Parallelly, the cultivation of cash crops such as broom, allowed farmers to improve their economic status, the sign of which is the replacement of the thatched roof with that of tin. But farming broom led to the depletion of water resources and degradation of soil. The report also mentions that since 2016, the government has intervened in the Khasi community of Nongtraw, restricting jhum and requiring a written document from the government for land transactions within the community.
Much like the Khasis in Nongtraw, the Sauria Paharias of Jharkhand, a particularly vulnerable tribal group (PVTG), who practice Kurwa farming (a form of shifting agriculture in forests, along with farming in agricultural lands) have switched to growing rice in place of drought-resistant millets due to agricultural interventions which mainly focused on yields.
“Under the traditional system, they accessed natural food sources such as forests and waterbodies. Through their Indigenous knowledge that was acquired from experiential learning from ancestors, they understood these foods are edible and had certain properties and promoted them within their culture. They knew what to grow and where to grow them in accordance with the local climate,” Suparna Ghosh-Jerath explained.
These changes have also influenced the availability of Indigenous foods from natural vegetation, forests, and water bodies in the region. Flavorsome indigenous rice varieties (such as Bismunia and Dumarkani), which were consumed by the older generations, have now become almost non-existent or extinct. Millets like (Gundli or little millet), which were widespread earlier, have presently become virtually extinct, notes Ghosh-Jerath in a research that is supported by DBT/Wellcome Trust India Alliance Fellowship.
In Meghalaya, Mawroh and colleagues strive to include local agrobiodiversity in policies, particularly Neglected and Underutilised Species (NUS) in jhum cultivation that do not receive the deserved attention.
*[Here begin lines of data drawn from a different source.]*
/-- The hypotheses of FlashReadsAndTargetFramesAct can be met, clause by clause. -/
theorem witness_FlashReadsAndTargetFramesAct :
    (∃ (s : State) (d : Sfdp) (m : Nat),
      (s.flag R.XIP_STATUS_busy) ∧ (d.log2 < 256) ∧ (m = s.get R.XIP_CFG_max_width)) ∧
    (∃ (s : State),
      (s.flag R.XIP_STATUS_busy)) ∧
    (∃ (s : State) (k : Fin 66),
      (s.coreRuns k)) ∧
    (∃ (s : State) (k : Fin 66),
      (s.coreRuns k)) ∧
    (∃ (s : State) (k : Fin 66),
      (s.coreRuns k = false)) ∧
    (∃ (s : State) (w : Word),
      (bits w.toNat 31 30 = 0) ∧ (s.sptBad w = false)) ∧
    (∃ (s : State) (w : Word),
      (bits w.toNat 31 30 = 1) ∧ (s.sptBad w)) ∧
    (∃ (s : State) (w : Word),
      (bits w.toNat 31 30 = 1) ∧ (bits w.toNat 29 20 = 0) ∧ (s.sptBad w = false) ∧ (s.spt.stream = false)) ∧
    (∃ (s : State) (w : Word) (k : Nat),
      (bits w.toNat 31 30 = 2) ∧ (bits w.toNat 29 20 = 0) ∧ (s.sptBad w = false) ∧ (s.spt.compat = false) ∧ (k ≤ 64)) ∧
    (∃ (s : State) (v : Word),
      (s.spt.stream = false) ∧ (s.spt.whole) ∧ (s.spt.words ≤ 1032) ∧ (s.spt.held = [(0x40, v)]) ∧ (v.toNat % 256 ≤ 0x41)) ∧
    (∃ (s : State) (part : Fin 32),
      (s.spt.stream = false) ∧ (part ≠ 0 ∨ s.spt.whole = false ∨ 1032 < s.spt.words)) :=
  ⟨⟨(hold.setFlag R.XIP_STATUS_busy true).set R.XIP_CFG_max_width 2,
    { log2 := 24, addrBytes := 0, quad := some (0x6B, 8), quadAddr := some (0xEB, 6), four := none }, 2, by decide +kernel⟩,
   ⟨hold.setFlag R.XIP_STATUS_busy true, by decide +kernel⟩,
   ⟨coreR 2, 3, by decide +kernel⟩,
   ⟨coreR 2, 3, by decide +kernel⟩,
   ⟨hold, 3, by decide +kernel⟩,
   ⟨sptHost, 0, by decide +kernel⟩,
   ⟨sptHost, 0x40000001, by decide +kernel⟩,
   ⟨sptHost, 0x40000040, by decide +kernel⟩,
   ⟨sptHost, 0x80000000, 64, by decide +kernel⟩,
   ⟨{ sptHost with spt := { sptHost.spt with held := [(0x40, 0x41)], words := 1032, whole := true } }, 0x41, by decide +kernel⟩,
   ⟨{ sptHost with spt := { sptHost.spt with held := [(0x40, 0x41)], words := 2, whole := true } }, 31, by decide +kernel⟩⟩

/-- The hypotheses of RegisterWritesFollowAccessCodes can be met, clause by clause. -/
theorem witness_RegisterWritesFollowAccessCodes :
    (∃ (s : State) (who : Requester),
      (who ≠ Requester.pcie ∨ s.perst = false)) ∧
    (∃ (s : State) (who : Requester),
      (who ≠ Requester.pcie ∨ s.perst = false)) ∧
    (∃ (off : BitVec 20),
      (off.toNat < 0x10000) ∧ (off.toNat % 4 = 0) ∧ ((regRow off.toNat).isNone)) ∧
    (∃ (s : State) (who : Requester) (off : BitVec 20) (len : Fin 5),
      (who = Requester.spt ∨ who = Requester.debug ∨ who = Requester.pcie ∧ s.perst = false) ∧ (off.toNat < 0x80000) ∧
        (len ≠ 4 ∨ off.toNat % 4 ≠ 0)) ∧
    (∃ (s : State) (off : BitVec 16),
      (s.perst = false) ∧ (off.toNat < 0x8000)) ∧
    (∃ (s : State) (off : BitVec 16) (a : Nat),
      (s.perst = false) ∧ (0x8000 ≤ off.toNat) ∧ (off.toNat < 0x8400) ∧ (off.toNat % 4 = 0) ∧ (s.hamper.pba = []) ∧ (0x8000 ≤ a) ∧
        (a < 0x8400)) ∧
    (∃ (s : State) (who : Requester) (off : BitVec 16) (len : Fin 5),
      (who ≠ Requester.pcie ∨ s.perst = true ∨ len ≠ 4 ∨ 0x8400 ≤ off.toNat)) ∧
    (∃ (s : State),
      (s.perst)) ∧
    (∃ (s : State) (dbg : Bool) (a : BitVec 19) (k : Fin 3) (m : Nat),
      (a.toNat % 2 ^ k.val = 0) ∧ (0x40 ≤ s.pageOf dbg) ∧ (s.windowAddr dbg a.toNat = some m)) ∧
    (∃ (s : State) (dbg : Bool) (a : BitVec 19) (k : Fin 3) (n : Fin 64),
      (a.toNat % 2 ^ k.val = 0) ∧ (a.toNat < 0x8000) ∧ (s.pageOf dbg = n.val) ∧ (dbg = true ∨ s.isRoot = true) ∧
        (s.st n ≠ stAsleep) ∧ (s.st n ≠ stIdle)) ∧
    (∃ (s : State) (dbg : Bool) (a : BitVec 19) (k : Fin 3) (n : Fin 64),
      (a.toNat % 2 ^ k.val = 0) ∧ (a.toNat < 0x8000) ∧ (s.pageOf dbg = n.val) ∧ (dbg = true ∨ s.isRoot = true) ∧
        (s.st n = stAsleep ∨ s.st n = stIdle) ∧ ((s.tile n).cur.energising = false) ∧ (s.walking n = false)) :=
  ⟨⟨hold, Requester.pcie, by decide +kernel⟩,
   ⟨hold.set R.WAKE_CAUSE_cause 0x7F, Requester.spt, by decide +kernel⟩,
   ⟨0x1FFC, by decide +kernel⟩,
   ⟨hold, Requester.pcie, 0x1008, 2, by decide +kernel⟩,
   ⟨hold, 0x7FFC, by decide +kernel⟩,
   ⟨hold, 0x801C, 0x802C, by decide +kernel⟩,
   ⟨hold, Requester.pcie, 0x9000, 4, by decide +kernel⟩,
   ⟨{ hold with perst := true }, by decide +kernel⟩,
   ⟨hold.set R.SRAM_PAGE_target 0x41 1, true, 0x104, 1, sharedSram + 0x80104, by decide +kernel⟩,
   ⟨hold.set R.SRAM_PAGE_target 3 1, true, 0x104, 2, n3, by decide +kernel⟩,
   ⟨root (idle.set R.SRAM_PAGE_target 3 0), false, 0x7FFC, 2, n3, by decide +kernel⟩⟩

/-- The hypotheses of DebugAccessesAnswer can be met, clause by clause. -/
theorem witness_DebugAccessesAnswer :
    (∃ (s : State) (off : Nat),
      (s.lookout.off = false) ∧ (s.lookout.dawnCause = none) ∧ (s.get R.DBG_ADDR_space = 0) ∧ (off = s.get R.DBG_ADDR_offset) ∧
        (off % 4 = 0) ∧ (off < 0x80000)) ∧
    (∃ (s : State),
      (s.lookout.off = false) ∧ (s.lookout.dawnCause = none) ∧ (s.get R.DBG_ADDR_space = 0) ∧
        (s.get R.DBG_ADDR_offset = 0x901C)) ∧
    (∃ (s : State),
      (s.lookout.off = false) ∧ (s.lookout.dawnCause.isSome = true ∨ 2 ≤ s.get R.DBG_ADDR_space ∨
        s.get R.DBG_ADDR_offset % 4 ≠ 0 ∨ (s.get R.DBG_ADDR_space = 0 ∧ 0xF000 ≤ s.get R.DBG_ADDR_offset ∧
        s.get R.DBG_ADDR_offset < 0xF100))) ∧
    (∃ (s : State) (k : Fin 66) (r : Fin 16),
      (s.lookout.off = false) ∧ (s.lookout.dawnCause = none) ∧ (s.get R.DBG_ADDR_space = 1) ∧
        (s.get R.DBG_ADDR_offset = 0x1000 * k.val + 4 * r.val) ∧ (s.isHalted k) ∧ (r ≠ 0)) ∧
    (∃ (s : State) (k : Fin 66) (r : Fin 16),
      (s.lookout.off = false) ∧ (s.lookout.dawnCause = none) ∧ (s.get R.DBG_ADDR_space = 1) ∧
        (s.get R.DBG_ADDR_offset = 0x1000 * k.val + 4 * r.val) ∧ (s.isHalted k = false)) ∧
    (∃ (s : State) (w : BitVec 41),
      (s.lookout.off = false) ∧ (s.tap.ir = 0x10) ∧ (w.toNat / 2 ^ 32 = 256)) ∧
    (∃ (s : State) (w : BitVec 41),
      (s.lookout.off = false) ∧ (s.tap.ir = 0x10) ∧ (w.toNat / 2 ^ 32 = 0)) ∧
    (∃ (s : State),
      (s.lookout.off = false) ∧ (s.tap.ir ≠ 0x10)) :=
  ⟨⟨dbgAt 0 0x901C 0, 0x901C, by decide +kernel⟩,
   ⟨dbgAt 0 0x901C 0xA1234, by decide +kernel⟩,
   ⟨dbgAt 0 0xF004 0, by decide +kernel⟩,
   ⟨dbgAt 1 0x303C 77 (coreR 4), 3, 15, by decide +kernel⟩,
   ⟨dbgAt 1 0x3000 77 (coreR 2), 3, 0, by decide +kernel⟩,
   ⟨tapAt 0x10, 0x10040001234, by decide +kernel⟩,
   ⟨tapAt 0x10 (dbgAt 1 0x3000 77), 5, by decide +kernel⟩,
   ⟨hold, by decide +kernel⟩⟩

/-- The hypotheses of HaltsAndTestPortTakeTheCores can be met, clause by clause. -/
theorem witness_HaltsAndTestPortTakeTheCores :
    (∃ (n : Fin 64) (s : State) (hi : _) (v : Word),
      (n ∈ State.wordTiles hi v) ∧ (s.coreState n = 2) ∧ (State.atBoundary (State.endWait (s.core (State.coreIx n))))) ∧
    (∃ (n : Fin 64) (s : State) (hi : _) (v : Word),
      (n ∈ State.wordTiles hi v) ∧ (s.coreState n = 2) ∧ (State.atBoundary (State.endWait (s.core (State.coreIx n))) = false)) ∧
    (∃ (n : Fin 64) (s : State) (hi : _) (v : Word),
      (n ∈ State.wordTiles hi v) ∧ (s.coreState n = 4)) ∧
    (∃ (s : State) (hi : _) (v : Word),
      (∀ m ∈ State.wordTiles hi v, s.coreState m ≠ 4)) ∧
    (∃ (s : State),
      ((s.core s.canopyChosen).wasState = 2) ∧ (s.isHalted s.canopyChosen = false) ∧
        (State.atBoundary (State.endWait (s.core s.canopyChosen)))) ∧
    (∃ (s : State),
      (s.isHalted s.canopyChosen)) ∧
    (∃ (s : State),
      (s.isHalted s.canopyChosen = false)) ∧
    (∃ (s : State),
      (s.bench = false)) ∧
    (∃ (s : State),
      (s.bench)) ∧
    (∃ (s : State),
      (s.pinsTaken)) ∧
    (∃ (s : State),
      (s.pinsTaken = false)) :=
  ⟨⟨n3, coreR 2, false, 8, by decide +kernel⟩,
   ⟨n3, (coreR 2).modCore 3 fun c => { c with shadow := true }, false, 8, by decide +kernel⟩,
   ⟨n3, coreR 4, false, 8, by decide +kernel⟩,
   ⟨coreR 2, false, 8, by decide +kernel⟩,
   ⟨up, by decide +kernel⟩,
   ⟨up.set R.DBG_CANOPY_halted 1, by decide +kernel⟩,
   ⟨up, by decide +kernel⟩,
   ⟨hold.set R.LEG_STATUS_gates 0x5A 3, by decide +kernel⟩,
   ⟨hold.setFlag R.CANOPY_STATUS_bench true, by decide +kernel⟩,
   ⟨tapAt 0, by decide +kernel⟩,
   ⟨hold, by decide +kernel⟩⟩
Another way is to support the establishment and functioning of community seed banks. An affordable certification system could help the community realise the value of its ecologically sustainable food production system, which is organic. Further, the National Education Policy 2020 has tremendous scope to mainstream traditional knowledge systems in formal education, Mawroh adds.
He says it is vital to steer the debate away from jhum destroying forests to jhum providing valuable ecosystem services due to its landscape management approach. “Gradually, as the body of research grows, we will be able to unravel more aspects of such traditional systems.”